(Collected data entries)
.....

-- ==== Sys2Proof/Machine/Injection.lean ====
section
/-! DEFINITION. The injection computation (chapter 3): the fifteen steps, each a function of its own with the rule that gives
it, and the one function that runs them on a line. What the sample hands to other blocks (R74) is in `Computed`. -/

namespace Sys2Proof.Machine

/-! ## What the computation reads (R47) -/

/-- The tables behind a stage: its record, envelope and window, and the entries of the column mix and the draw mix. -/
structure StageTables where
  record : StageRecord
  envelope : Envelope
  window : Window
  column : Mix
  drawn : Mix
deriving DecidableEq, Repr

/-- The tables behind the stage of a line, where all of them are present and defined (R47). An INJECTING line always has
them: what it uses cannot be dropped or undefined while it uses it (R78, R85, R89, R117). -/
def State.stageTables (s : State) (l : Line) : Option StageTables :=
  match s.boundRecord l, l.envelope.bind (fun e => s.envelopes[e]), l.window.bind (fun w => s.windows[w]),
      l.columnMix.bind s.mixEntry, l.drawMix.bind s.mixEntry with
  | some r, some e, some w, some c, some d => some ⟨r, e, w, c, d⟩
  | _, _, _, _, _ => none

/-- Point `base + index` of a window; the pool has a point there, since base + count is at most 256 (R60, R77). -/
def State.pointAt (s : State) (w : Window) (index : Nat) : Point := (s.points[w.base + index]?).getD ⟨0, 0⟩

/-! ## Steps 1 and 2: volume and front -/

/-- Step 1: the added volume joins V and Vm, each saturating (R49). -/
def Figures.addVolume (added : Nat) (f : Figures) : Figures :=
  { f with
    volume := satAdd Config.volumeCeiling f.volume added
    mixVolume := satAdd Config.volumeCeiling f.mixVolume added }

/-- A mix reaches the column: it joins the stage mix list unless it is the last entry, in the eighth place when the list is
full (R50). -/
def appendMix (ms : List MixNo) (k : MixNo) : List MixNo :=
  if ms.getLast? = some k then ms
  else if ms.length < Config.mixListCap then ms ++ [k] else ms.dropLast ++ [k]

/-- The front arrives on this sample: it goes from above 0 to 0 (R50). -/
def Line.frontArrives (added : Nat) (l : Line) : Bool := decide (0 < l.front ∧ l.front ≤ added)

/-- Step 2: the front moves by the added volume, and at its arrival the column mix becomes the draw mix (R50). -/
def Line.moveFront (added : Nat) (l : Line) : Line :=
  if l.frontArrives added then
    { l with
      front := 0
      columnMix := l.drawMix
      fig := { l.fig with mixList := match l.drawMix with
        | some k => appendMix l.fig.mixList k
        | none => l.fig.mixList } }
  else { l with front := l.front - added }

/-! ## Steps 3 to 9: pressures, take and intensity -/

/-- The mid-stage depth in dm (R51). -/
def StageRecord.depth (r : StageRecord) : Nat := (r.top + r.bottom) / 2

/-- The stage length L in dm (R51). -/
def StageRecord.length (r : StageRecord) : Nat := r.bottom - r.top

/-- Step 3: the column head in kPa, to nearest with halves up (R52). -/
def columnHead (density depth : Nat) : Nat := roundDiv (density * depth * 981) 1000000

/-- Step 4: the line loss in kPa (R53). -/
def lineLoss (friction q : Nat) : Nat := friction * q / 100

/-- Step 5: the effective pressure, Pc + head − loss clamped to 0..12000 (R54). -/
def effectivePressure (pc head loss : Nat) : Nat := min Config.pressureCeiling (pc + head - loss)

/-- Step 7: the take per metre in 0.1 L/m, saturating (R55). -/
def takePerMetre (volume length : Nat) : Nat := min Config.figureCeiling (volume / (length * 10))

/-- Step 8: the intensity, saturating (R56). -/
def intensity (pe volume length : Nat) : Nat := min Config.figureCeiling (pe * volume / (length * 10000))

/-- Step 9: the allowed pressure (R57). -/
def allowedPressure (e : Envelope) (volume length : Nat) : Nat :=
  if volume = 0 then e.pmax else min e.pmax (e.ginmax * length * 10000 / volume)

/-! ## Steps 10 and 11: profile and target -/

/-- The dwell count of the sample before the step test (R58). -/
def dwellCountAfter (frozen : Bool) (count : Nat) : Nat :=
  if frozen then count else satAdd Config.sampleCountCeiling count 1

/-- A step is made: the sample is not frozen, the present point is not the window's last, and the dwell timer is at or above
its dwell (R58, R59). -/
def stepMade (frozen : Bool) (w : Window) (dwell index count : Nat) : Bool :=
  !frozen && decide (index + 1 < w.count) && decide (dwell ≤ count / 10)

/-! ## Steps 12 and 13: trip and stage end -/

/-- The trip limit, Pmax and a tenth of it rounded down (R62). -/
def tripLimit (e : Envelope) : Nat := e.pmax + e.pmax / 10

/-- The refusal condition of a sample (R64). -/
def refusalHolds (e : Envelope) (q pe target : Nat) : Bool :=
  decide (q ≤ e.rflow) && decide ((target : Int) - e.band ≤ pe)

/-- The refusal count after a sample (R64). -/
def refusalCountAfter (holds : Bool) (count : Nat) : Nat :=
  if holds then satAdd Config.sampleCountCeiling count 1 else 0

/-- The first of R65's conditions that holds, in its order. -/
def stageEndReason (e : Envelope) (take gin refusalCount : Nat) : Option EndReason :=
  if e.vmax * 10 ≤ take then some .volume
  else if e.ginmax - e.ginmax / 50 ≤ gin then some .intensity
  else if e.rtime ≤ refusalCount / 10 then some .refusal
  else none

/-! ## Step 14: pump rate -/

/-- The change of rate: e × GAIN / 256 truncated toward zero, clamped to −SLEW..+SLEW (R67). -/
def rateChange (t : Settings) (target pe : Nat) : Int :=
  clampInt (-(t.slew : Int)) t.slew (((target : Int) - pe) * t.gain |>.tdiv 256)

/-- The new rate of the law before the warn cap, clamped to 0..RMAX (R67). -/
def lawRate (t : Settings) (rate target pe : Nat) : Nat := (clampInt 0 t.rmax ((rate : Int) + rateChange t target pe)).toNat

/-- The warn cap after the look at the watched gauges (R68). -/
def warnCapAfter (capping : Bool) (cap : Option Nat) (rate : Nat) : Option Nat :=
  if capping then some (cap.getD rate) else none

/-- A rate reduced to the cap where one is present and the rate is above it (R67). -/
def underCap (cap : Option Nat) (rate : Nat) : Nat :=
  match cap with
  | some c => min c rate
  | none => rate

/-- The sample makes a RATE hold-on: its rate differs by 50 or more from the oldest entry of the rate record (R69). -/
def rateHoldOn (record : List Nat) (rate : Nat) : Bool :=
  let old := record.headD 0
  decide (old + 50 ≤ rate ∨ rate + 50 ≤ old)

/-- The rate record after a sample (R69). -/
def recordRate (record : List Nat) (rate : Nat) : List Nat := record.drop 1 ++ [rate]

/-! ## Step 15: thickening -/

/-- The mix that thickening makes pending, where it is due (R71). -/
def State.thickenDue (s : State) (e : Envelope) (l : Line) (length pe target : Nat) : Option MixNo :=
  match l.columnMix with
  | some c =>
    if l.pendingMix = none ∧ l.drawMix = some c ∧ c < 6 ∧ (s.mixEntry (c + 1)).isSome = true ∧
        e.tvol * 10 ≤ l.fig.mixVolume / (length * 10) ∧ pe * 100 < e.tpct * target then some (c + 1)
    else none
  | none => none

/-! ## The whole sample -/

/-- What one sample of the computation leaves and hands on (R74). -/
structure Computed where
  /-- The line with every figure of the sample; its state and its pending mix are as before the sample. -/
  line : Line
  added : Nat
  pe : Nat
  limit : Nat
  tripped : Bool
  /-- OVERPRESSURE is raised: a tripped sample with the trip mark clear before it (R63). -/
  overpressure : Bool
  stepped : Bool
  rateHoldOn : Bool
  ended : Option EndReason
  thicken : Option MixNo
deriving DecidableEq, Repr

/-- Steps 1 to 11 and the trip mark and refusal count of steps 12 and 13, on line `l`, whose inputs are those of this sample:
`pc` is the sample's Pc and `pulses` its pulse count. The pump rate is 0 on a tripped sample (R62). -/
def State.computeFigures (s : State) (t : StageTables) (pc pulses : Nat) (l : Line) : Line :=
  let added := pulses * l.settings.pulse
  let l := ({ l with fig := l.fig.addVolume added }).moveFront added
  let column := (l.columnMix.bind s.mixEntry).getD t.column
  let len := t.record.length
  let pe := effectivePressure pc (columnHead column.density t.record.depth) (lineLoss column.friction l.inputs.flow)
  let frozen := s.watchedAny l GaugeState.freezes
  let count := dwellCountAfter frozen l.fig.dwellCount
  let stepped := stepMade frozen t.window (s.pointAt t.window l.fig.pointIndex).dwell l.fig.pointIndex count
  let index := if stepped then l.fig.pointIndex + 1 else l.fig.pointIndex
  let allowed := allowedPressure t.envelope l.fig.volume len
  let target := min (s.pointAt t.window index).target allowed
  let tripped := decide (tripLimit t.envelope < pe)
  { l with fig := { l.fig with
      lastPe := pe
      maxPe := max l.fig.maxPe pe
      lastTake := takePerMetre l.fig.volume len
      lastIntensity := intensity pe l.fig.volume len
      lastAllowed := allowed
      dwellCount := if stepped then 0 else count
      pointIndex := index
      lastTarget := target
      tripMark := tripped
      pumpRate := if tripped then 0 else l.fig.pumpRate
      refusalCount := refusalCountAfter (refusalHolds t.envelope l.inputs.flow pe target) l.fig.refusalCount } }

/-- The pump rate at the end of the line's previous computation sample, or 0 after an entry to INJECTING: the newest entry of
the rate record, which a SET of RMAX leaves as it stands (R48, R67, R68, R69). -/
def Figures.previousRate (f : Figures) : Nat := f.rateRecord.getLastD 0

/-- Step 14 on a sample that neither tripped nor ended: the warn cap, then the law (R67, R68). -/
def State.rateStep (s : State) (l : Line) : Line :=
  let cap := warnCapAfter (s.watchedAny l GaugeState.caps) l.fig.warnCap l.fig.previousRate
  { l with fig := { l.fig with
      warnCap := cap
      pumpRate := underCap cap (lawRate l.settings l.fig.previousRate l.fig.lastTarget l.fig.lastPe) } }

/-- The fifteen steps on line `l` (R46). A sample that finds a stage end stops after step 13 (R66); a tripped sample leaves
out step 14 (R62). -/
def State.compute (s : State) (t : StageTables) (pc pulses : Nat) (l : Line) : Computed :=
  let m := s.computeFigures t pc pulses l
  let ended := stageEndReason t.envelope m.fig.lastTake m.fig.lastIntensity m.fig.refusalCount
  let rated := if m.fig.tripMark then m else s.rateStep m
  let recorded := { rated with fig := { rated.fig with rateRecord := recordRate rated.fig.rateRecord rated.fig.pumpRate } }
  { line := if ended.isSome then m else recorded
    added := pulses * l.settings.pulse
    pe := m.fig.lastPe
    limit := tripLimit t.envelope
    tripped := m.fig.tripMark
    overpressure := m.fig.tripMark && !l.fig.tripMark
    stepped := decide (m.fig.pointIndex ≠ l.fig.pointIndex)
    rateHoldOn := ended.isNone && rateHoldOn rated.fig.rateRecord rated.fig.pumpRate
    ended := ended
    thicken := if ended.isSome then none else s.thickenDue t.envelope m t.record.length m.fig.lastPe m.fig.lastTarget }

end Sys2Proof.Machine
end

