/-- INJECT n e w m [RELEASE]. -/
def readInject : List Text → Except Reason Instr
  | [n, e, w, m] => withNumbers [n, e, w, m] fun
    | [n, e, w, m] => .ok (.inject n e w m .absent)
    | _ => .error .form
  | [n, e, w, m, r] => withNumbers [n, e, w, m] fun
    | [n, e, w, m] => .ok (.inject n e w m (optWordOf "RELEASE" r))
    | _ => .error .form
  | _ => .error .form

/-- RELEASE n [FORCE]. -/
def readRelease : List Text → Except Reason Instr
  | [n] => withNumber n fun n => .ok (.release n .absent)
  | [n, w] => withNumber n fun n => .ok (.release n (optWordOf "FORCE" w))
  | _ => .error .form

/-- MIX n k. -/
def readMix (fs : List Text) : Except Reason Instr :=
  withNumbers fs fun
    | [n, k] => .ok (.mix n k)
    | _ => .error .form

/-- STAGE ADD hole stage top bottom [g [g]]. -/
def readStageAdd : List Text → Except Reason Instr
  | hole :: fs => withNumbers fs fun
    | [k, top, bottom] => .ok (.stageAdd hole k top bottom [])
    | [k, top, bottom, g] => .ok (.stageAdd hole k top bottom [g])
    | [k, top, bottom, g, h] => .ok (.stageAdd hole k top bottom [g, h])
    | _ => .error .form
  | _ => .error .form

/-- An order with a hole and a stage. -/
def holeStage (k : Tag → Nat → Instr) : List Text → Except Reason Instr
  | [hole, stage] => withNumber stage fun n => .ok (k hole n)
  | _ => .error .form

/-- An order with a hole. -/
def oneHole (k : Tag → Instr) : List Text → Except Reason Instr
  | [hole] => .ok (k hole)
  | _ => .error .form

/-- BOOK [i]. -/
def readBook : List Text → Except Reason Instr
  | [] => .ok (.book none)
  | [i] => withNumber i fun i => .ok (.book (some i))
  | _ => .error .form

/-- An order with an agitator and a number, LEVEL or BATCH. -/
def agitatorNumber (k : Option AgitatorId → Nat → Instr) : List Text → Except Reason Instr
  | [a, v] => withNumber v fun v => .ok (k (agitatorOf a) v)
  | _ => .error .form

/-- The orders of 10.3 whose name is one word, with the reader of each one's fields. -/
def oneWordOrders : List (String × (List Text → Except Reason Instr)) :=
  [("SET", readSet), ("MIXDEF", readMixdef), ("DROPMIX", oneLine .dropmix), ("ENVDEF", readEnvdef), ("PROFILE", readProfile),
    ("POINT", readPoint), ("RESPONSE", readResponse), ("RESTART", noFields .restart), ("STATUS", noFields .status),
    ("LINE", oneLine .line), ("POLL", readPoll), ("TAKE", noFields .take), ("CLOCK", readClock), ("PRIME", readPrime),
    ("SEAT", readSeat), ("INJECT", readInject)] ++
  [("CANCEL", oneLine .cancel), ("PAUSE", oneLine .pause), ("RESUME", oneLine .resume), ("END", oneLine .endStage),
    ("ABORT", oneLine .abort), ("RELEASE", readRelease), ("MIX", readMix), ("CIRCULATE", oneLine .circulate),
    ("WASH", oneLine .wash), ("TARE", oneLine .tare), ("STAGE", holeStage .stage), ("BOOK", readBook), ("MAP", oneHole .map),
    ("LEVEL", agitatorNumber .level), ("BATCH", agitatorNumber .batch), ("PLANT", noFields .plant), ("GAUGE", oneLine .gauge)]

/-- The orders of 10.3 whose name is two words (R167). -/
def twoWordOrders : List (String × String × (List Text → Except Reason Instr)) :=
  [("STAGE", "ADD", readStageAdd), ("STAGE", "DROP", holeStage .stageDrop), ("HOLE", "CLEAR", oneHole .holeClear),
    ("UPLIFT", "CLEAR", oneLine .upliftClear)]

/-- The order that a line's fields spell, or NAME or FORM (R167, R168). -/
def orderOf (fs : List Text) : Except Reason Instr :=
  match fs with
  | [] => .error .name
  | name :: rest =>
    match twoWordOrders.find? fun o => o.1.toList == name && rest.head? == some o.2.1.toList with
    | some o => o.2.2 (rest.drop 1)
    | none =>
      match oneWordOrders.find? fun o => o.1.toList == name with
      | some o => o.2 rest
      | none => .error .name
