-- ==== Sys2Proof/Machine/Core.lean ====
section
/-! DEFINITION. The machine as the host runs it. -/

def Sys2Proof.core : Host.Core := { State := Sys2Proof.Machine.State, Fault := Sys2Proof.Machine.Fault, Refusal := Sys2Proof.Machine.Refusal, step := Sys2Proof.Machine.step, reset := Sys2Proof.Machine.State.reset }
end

.....

### Exercise aim:
In the records above, the line with "saturating (R49). -/" marks the start and the line with "def lineLoss (friction" marks the end; copy that stretch exactly, both lines included, and nothing else.

### Exercise output:
/-- Step 1: the added volume joins V and Vm, each saturating (R49). -/
def Figures.addVolume (added : Nat) (f : Figures) : Figures :=
  { f with
    volume := satAdd Config.volumeCeiling f.volume added
    mixVolume := satAdd Config.volumeCeiling f.mixVolume added }

/-- A mix reaches the column: it joins the stage mix list unless it is the last entry, in the eighth place when the list is
full (R50). -/
def appendMix (ms : List MixNo) (k : MixNo) : List MixNo :=
  if ms.getLast? = some k then ms
  else if ms.length < Config.mixListCap then ms ++ [k] else ms.dropLast ++ [k]

/-- The front arrives on this sample: it goes from above 0 to 0 (R50). -/
def Line.frontArrives (added : Nat) (l : Line) : Bool := decide (0 < l.front ∧ l.front ≤ added)

/-- Step 2: the front moves by the added volume, and at its arrival the column mix becomes the draw mix (R50). -/
def Line.moveFront (added : Nat) (l : Line) : Line :=
  if l.frontArrives added then
    { l with
      front := 0
      columnMix := l.drawMix
      fig := { l.fig with mixList := match l.drawMix with
        | some k => appendMix l.fig.mixList k
        | none => l.fig.mixList } }
  else { l with front := l.front - added }

/-! ## Steps 3 to 9: pressures, take and intensity -/

/-- The mid-stage depth in dm (R51). -/
def StageRecord.depth (r : StageRecord) : Nat := (r.top + r.bottom) / 2

/-- The stage length L in dm (R51). -/
def StageRecord.length (r : StageRecord) : Nat := r.bottom - r.top

/-- Step 3: the column head in kPa, to nearest with halves up (R52). -/
def columnHead (density depth : Nat) : Nat := roundDiv (density * depth * 981) 1000000

/-- Step 4: the line loss in kPa (R53). -/
def lineLoss (friction q : Nat) : Nat := friction * q / 100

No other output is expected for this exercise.